Once the line containing "refConfig with addrBcast" is found in the entries below, reproduce it and every line after it, stopping at and including the line containing "theorem test_wf_l5 : Layout.rxWf"; reproduce nothing else, and keep each line exact.

=== Supplied information ===
————————
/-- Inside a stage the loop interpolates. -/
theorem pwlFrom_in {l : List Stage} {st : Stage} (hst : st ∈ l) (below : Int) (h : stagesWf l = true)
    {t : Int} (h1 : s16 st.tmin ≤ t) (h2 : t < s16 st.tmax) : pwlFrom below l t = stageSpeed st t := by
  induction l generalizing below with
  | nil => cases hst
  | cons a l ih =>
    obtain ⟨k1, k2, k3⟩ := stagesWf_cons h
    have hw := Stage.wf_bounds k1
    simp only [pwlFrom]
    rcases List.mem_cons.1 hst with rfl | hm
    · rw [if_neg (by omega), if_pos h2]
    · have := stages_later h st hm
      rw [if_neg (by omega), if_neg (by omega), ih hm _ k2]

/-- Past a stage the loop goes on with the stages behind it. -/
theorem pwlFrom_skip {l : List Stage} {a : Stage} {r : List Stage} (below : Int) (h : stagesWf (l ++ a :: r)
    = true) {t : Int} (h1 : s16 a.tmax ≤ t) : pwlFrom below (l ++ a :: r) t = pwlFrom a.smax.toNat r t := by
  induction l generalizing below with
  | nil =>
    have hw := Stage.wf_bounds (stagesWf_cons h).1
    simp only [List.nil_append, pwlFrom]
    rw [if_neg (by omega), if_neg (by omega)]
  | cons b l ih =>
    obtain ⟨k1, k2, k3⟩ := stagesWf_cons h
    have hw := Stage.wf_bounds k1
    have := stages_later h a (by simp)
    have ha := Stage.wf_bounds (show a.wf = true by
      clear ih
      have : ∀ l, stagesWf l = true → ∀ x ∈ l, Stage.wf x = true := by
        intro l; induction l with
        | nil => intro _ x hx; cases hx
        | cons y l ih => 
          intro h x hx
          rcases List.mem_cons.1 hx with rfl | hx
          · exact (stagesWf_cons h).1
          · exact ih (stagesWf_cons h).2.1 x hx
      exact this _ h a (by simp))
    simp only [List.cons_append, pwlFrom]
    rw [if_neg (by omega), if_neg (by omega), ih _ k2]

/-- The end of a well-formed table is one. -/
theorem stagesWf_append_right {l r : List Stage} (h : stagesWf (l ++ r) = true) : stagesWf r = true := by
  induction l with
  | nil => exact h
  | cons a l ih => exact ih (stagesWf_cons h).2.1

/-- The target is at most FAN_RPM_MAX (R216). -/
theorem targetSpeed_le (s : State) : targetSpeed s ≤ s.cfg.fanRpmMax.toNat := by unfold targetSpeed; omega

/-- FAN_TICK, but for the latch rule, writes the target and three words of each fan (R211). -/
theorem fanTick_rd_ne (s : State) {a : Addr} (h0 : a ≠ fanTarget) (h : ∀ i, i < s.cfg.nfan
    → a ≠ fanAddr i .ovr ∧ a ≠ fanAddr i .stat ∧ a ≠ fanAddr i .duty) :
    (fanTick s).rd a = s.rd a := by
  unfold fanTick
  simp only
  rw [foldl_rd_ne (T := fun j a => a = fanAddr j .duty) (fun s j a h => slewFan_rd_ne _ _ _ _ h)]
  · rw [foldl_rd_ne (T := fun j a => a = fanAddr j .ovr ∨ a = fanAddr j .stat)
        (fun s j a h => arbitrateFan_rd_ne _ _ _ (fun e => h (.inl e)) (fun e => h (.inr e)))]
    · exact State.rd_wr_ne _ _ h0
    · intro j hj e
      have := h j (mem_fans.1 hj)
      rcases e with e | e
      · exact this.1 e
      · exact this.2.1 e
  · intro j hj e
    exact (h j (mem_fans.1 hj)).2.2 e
————————
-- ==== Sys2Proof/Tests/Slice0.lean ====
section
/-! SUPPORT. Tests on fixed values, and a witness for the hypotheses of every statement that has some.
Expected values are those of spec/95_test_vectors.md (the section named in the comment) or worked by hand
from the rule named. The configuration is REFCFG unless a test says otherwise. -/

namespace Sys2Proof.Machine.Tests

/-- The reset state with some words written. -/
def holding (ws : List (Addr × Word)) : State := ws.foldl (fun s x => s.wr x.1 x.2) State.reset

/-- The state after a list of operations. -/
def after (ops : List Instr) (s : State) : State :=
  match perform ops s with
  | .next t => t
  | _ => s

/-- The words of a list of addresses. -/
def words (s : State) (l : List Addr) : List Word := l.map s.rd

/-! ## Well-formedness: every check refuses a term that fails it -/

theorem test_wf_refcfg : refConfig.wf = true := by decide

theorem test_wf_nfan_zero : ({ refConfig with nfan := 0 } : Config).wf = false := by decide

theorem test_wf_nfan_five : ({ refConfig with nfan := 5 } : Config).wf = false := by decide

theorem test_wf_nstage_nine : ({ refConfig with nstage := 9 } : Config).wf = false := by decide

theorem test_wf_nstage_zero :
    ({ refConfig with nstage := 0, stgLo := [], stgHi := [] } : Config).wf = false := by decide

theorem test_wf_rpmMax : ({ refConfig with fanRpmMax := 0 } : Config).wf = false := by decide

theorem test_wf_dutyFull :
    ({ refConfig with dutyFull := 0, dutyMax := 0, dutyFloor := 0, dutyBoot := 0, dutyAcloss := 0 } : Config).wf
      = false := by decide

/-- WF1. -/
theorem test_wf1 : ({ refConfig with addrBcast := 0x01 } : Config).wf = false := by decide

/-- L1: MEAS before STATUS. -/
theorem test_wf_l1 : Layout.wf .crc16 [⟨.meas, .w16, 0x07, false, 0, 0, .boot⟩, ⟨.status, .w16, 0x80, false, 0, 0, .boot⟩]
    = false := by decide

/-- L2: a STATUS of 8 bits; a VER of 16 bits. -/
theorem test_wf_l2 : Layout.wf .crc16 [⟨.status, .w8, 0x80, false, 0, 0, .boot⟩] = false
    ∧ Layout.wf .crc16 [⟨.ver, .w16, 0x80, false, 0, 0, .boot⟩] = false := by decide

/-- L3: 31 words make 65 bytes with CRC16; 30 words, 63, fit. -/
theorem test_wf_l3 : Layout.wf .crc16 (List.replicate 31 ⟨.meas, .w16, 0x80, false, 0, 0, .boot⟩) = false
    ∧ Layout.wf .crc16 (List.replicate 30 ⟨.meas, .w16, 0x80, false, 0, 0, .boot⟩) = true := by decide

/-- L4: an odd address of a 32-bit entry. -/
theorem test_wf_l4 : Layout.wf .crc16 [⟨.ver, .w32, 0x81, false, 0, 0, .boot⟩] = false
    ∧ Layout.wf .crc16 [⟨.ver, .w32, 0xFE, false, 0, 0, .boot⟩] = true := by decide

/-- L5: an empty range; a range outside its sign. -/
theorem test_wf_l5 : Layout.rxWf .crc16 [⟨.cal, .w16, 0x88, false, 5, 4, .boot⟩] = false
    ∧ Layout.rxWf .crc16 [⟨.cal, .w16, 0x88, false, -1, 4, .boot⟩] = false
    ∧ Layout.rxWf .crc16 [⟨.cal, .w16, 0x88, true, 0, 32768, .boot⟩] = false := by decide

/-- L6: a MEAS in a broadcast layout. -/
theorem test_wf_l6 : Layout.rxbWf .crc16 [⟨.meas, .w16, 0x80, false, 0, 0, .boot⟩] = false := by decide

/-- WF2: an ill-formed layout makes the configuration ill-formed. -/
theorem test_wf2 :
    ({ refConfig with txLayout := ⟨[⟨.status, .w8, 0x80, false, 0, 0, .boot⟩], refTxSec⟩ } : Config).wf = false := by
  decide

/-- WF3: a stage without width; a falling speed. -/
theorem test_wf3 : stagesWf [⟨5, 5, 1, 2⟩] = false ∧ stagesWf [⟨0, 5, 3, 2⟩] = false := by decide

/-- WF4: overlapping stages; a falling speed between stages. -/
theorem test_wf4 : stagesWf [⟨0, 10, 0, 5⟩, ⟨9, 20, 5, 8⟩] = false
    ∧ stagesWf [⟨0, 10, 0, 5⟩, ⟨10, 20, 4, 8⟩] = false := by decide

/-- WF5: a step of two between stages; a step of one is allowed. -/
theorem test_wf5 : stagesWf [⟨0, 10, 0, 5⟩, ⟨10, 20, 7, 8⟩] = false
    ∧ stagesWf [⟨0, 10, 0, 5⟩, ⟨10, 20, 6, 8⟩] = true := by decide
————————
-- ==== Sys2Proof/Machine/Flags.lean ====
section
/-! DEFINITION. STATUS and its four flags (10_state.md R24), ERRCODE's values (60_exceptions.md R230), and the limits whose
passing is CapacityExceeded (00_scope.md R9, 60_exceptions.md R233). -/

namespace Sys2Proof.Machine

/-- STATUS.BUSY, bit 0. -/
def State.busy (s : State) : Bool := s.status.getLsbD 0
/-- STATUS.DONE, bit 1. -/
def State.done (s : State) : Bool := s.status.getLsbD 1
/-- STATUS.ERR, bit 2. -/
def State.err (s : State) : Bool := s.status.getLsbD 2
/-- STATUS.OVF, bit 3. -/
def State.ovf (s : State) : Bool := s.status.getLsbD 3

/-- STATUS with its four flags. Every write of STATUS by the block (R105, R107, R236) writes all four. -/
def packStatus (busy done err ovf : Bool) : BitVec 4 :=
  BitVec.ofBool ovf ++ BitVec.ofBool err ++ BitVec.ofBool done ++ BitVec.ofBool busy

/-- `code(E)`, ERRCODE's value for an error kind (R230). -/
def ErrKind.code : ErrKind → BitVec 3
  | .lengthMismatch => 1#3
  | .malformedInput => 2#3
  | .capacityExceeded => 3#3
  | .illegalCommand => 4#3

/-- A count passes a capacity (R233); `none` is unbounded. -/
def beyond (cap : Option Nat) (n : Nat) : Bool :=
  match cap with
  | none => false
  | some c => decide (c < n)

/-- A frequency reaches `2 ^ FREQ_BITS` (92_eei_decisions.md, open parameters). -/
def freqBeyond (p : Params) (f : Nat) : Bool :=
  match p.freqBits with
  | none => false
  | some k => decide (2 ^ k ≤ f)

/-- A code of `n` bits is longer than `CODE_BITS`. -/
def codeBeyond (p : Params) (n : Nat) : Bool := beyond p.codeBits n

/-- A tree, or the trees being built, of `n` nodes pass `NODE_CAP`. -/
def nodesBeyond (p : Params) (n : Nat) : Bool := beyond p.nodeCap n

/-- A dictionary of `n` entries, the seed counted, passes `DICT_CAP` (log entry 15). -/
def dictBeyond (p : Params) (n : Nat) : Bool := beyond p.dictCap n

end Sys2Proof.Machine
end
————————
=== Output below ===
theorem test_wf1 : ({ refConfig with addrBcast := 0x01 } : Config).wf = false := by decide

/-- L1: MEAS before STATUS. -/
theorem test_wf_l1 : Layout.wf .crc16 [⟨.meas, .w16, 0x07, false, 0, 0, .boot⟩, ⟨.status, .w16, 0x80, false, 0, 0, .boot⟩]
    = false := by decide

/-- L2: a STATUS of 8 bits; a VER of 16 bits. -/
theorem test_wf_l2 : Layout.wf .crc16 [⟨.status, .w8, 0x80, false, 0, 0, .boot⟩] = false
    ∧ Layout.wf .crc16 [⟨.ver, .w16, 0x80, false, 0, 0, .boot⟩] = false := by decide

/-- L3: 31 words make 65 bytes with CRC16; 30 words, 63, fit. -/
theorem test_wf_l3 : Layout.wf .crc16 (List.replicate 31 ⟨.meas, .w16, 0x80, false, 0, 0, .boot⟩) = false
    ∧ Layout.wf .crc16 (List.replicate 30 ⟨.meas, .w16, 0x80, false, 0, 0, .boot⟩) = true := by decide

/-- L4: an odd address of a 32-bit entry. -/
theorem test_wf_l4 : Layout.wf .crc16 [⟨.ver, .w32, 0x81, false, 0, 0, .boot⟩] = false
    ∧ Layout.wf .crc16 [⟨.ver, .w32, 0xFE, false, 0, 0, .boot⟩] = true := by decide

/-- L5: an empty range; a range outside its sign. -/
theorem test_wf_l5 : Layout.rxWf .crc16 [⟨.cal, .w16, 0x88, false, 5, 4, .boot⟩] = false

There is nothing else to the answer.